Harness design matters: The finding that the execution framework matters more than the model is the most consequential result. This shifts focus from model capability to scaffolding architecture — consistent with the Claude Code analysis (04-17, 04-19) showing that the while-loop is trivial; the surrounding systems determine real-world performance.

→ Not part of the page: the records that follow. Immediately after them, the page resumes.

-- ==== Sys2Proof/Word.lean ====
section
/-!
DEFINITION. The words of the hardware and the two packings that every other file uses: 24-bit command words, 32-bit response
words, bytes, 7-bit device addresses. Bit 0 is the least significant bit (R11).
-/

namespace Sys2Proof

/-- One register of the sensor, one operand, one byte on the bus (R10, REG_DATA_BITS). -/
abbrev Byte := BitVec 8

/-- A register address: one byte (R37, REG_ADDR_BITS). -/
abbrev RegAddr := BitVec 8

/-- A 7-bit bus address (R36, DEV_ADDR_BITS). -/
abbrev DevAddr := BitVec 7

/-- The host's command word (R59, CMD_BITS). -/
abbrev CommandWord := BitVec 24

/-- The block's response word (R63, RSP_BITS). -/
abbrev ResponseWord := BitVec 32

/-- A composed reading (R14 RawAxisReading, COMPOSED_BITS). -/
abbrev Reading := BitVec 16

end Sys2Proof
end

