-- ==== Sys2Proof/Machine/State.lean ====
section
/-!
DEFINITION. The state of the machine as plain data: the seven registers of the block (R15), the outstanding transaction (R34),
the answered part of the trace (R56), the environment (R32, R33, D22), and what the host and the environment do next (R9).
INVENTORY.md, '## State', lists the same fields with their rules and reset values.
-/

namespace Sys2Proof.Machine

/-- The sequencer phase (R19), the block's only program counter. -/
inductive Phase where
  | idle
  | xfer1
  | xfer2
  deriving DecidableEq, Repr

/-- The sensor's power mode as far as it is known (R33, D23). -/
inductive PowerMode where
  | idle
  | lowNoise
  | unknown
  deriving DecidableEq, Repr

/-- The sensor's register space (R32, R37): the registers whose contents are known, addresses strictly rising. An unlisted
register has no known value (assumption 5). -/
abbrev Memory := List Host.Cell

/-- One answered transaction (R56). -/
structure Transaction where
  req : BusRequest
  answer : BusAnswer
  deriving DecidableEq, Repr

/-- Who answers the requests (D22). -/
inductive Transport where
  /-- The unconstrained environment: any answer, or none yet (R55, R112). -/
  | oracle
  /-- The scripted mock bus with the rest of its script (R57). -/
  | scripted (script : List BusAnswer)
  /-- The ideal register-file device at `dev0`; its registers are the state's `reg` (R58). -/
  | ideal (dev0 : DevAddr)
  deriving DecidableEq, Repr

/-- One move of an agent other than the block (R9; assumption 1). -/
inductive Move where
  /-- The host presents a command word (R59); while the port is not ready it goes on presenting it (R60). -/
  | present (w : CommandWord)
  /-- The host resets the block (R131 row 10). -/
  | hostReset
  /-- The transport has its turn: it answers the outstanding request, or stays silent (R38, R112). -/
  | transport
  /-- The sensor rewrites registers of its own, all at once (R32, R51, R58; assumption 21). -/
  | sample (cells : List (RegAddr × Byte))
  /-- The sensor is powered on (R33, R123). -/
  | sensorPowerOn
  deriving DecidableEq, Repr

/-- The whole machine. -/
structure State where
  /-- `OWNED` (R16). -/
  owned : Bool
  /-- `DEVADDR` (R17). -/
  devaddr : DevAddr
  /-- `SEQ` (R19). -/
  seq : Phase
  /-- `CMD` (R18). -/
  cmd : CommandWord
  /-- `HI` (R20). -/
  hi : Byte
  /-- `RSP` (R21, R63). -/
  rsp : ResponseWord
  /-- `RSP_VALID` (R21). -/
  rspValid : Bool
  /-- `REQ`, the outstanding transaction (R34). -/
  req : Option BusRequest
  /-- The answered transactions since reset, oldest first (R56); the trace is `State.trace` (assumption 15). -/
  log : List Transaction
  /-- The sensor's `PMODE` (R33). -/
  pmode : PowerMode
  /-- The sensor's `REG` (R32), as far as it is known. -/
  reg : Memory
  /-- Who answers (D22). -/
  transport : Transport
  /-- What the host and the environment do next, oldest first (assumption 1). -/
  moves : List Move
  /-- MODEL'S OWN: the counter that the environment's free values are applied to (assumption 6). -/
  tick : Nat
  deriving DecidableEq, Repr

/-- Why the machine stops with a fault. Each is raised only in states that no run reaches (assumption 14): safe. -/
inductive Fault where
  /-- The sequencer stands in a phase that the command does not have (R19): raised by the meanings. Safe. -/
  | noSuchPhase
  /-- The sequencer waits for an answer and no request is outstanding (R34): raised by `await`. Safe. -/
  | noOutstandingRequest
  /-- The sequencer is busy and `CMD` holds no command (R18): raised by the sequencer's turn. Safe. -/
  | noLatchedCommand
  deriving DecidableEq, Repr

/-- Why the model refuses to go on. -/
inductive Refusal where
  /-- An instruction without a meaning: raised by `exec` alone. No instruction of this model is refused so. Safe. -/
  | notModelled (mnemonic : String)
  /-- The scripted mock bus has no entry left for the request: "a mistake in the test, not behaviour of the hardware" (R57).
  Raised by the transport's turn. Safe. -/
  | scriptExhausted
  /-- An answer that does not fit its request (R40, R57, U14): only a script can give one. Raised by `await`'s callers. Safe. -/
  | answerShape
  /-- A transaction the ideal device has no rule for (R58, U4): the block issues none. Raised by the transport's turn. Safe. -/
  | noSuchTransaction
  deriving DecidableEq, Repr

/-- The outcome of one step of this machine. -/
abbrev Outcome := Host.Outcome State Fault Refusal

/-- What the transport does with the outstanding request at its turn (R38, R112). -/
inductive Turn where
  /-- No answer yet. -/
  | silent (s : State)
  /-- The one answer, and the state after it: the environment's fields and the trace have changed. -/
  | answered (r : BusAnswer) (s : State)
  /-- There is no request to answer. -/
  | noRequest
  /-- A mistake in the reference environment. -/
  | refused (why : Refusal)
  deriving DecidableEq, Repr

/-- The machine right after a reset of the block (R122). `DEVADDR`, `CMD`, `HI` and `RSP` have no reset value in the spec and
hold the values of assumptions 2 and 3; the sensor's mode is unknown (R123). -/
def State.reset : State where
  owned := false
  devaddr := 0x68
  seq := .idle
  cmd := 0
  hi := 0
  rsp := 0
  rspValid := false
  req := none
  log := []
  pmode := .unknown
  reg := []
  transport := .oracle
  moves := []
  tick := 0

end Sys2Proof.Machine
end

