-- ==== Sys2Proof/Laws/PerInstr.lean ====
section
/-!
SUPPORT. Statements about every instruction as syntax, one lemma per constructor: `WordFields`, the fields of each command's word
(R62, R68) and that every command is well-formed (R83).
-/

/-- The word of a command has the command's opcode in bits 23 to 16 and its operands in the fields its format names, and nothing
else; every command is well-formed. -/
def Sys2Proof.Laws.WordFields.Statement (i : Sys2Proof.Instr) : Prop :=
  i.fieldsAre (Sys2Proof.opField (Sys2Proof.encode i)) (Sys2Proof.aField (Sys2Proof.encode i))
    (Sys2Proof.bField (Sys2Proof.encode i)) ∧ i.wellFormed = true

namespace Sys2Proof.Laws.WordFields

theorem new (ad : AddrSelect) : Statement (.new ad) := by simp [Statement, Instr.fieldsAre, encode, Instr.opcode, Instr.wellFormed]
theorem drop : Statement .drop := by simp [Statement, Instr.fieldsAre, encode, Instr.opcode, Instr.wellFormed]
theorem writeRegister (reg : RegAddr) (value : Byte) : Statement (.writeRegister reg value) := by
  simp [Statement, Instr.fieldsAre, encode, Instr.opcode, Instr.wellFormed]
theorem readRegister (reg : RegAddr) : Statement (.readRegister reg) := by
  simp [Statement, Instr.fieldsAre, encode, Instr.opcode, Instr.wellFormed]
theorem readRegisterAsU16 (upper lower : RegAddr) : Statement (.readRegisterAsU16 upper lower) := by
  simp [Statement, Instr.fieldsAre, encode, Instr.opcode, Instr.wellFormed]
theorem setAccelLowNoiseMode : Statement .setAccelLowNoiseMode := by
  simp [Statement, Instr.fieldsAre, encode, Instr.opcode, Instr.wellFormed]
theorem readAccelX : Statement .readAccelX := by simp [Statement, Instr.fieldsAre, encode, Instr.opcode, Instr.wellFormed]
theorem readAccelY : Statement .readAccelY := by simp [Statement, Instr.fieldsAre, encode, Instr.opcode, Instr.wellFormed]
theorem readAccelZ : Statement .readAccelZ := by simp [Statement, Instr.fieldsAre, encode, Instr.opcode, Instr.wellFormed]

end Sys2Proof.Laws.WordFields
end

Connection to Prior Agent Benchmarks
This is the third agent benchmark in the wiki this week:
- OccuBench (04-16): 100 professional task scenarios, Language World Models
- DR3-Eval (04-18): deep research benchmark with static corpus sandboxes
- GTA-2 (04-20): tool use from atomic to workflow, real queries + deployed tools
Together they're converging on the same finding from different angles: models can't yet complete realistic multi-step tasks reliably. OccuBench found this in professional tasks. DR3-Eval found this in research tasks. GTA-2 finds it in tool-use workflows. Three papers, same measurement, three weeks.
Relations to Prior Wiki Pages
- Claude Code architecture (04-17, 04-19): GTA-2 validates the architecture observation — harness design is the differentiator. Claude Code's ML-based permission system, 5-layer compaction, and extensibility mechanisms are exactly the kinds of harness features GTA-2 shows matter.
- VAKRA (04-16): VAKRA documented tool-use failure modes. GTA-2 quantifies the performance gap those failure modes produce at scale.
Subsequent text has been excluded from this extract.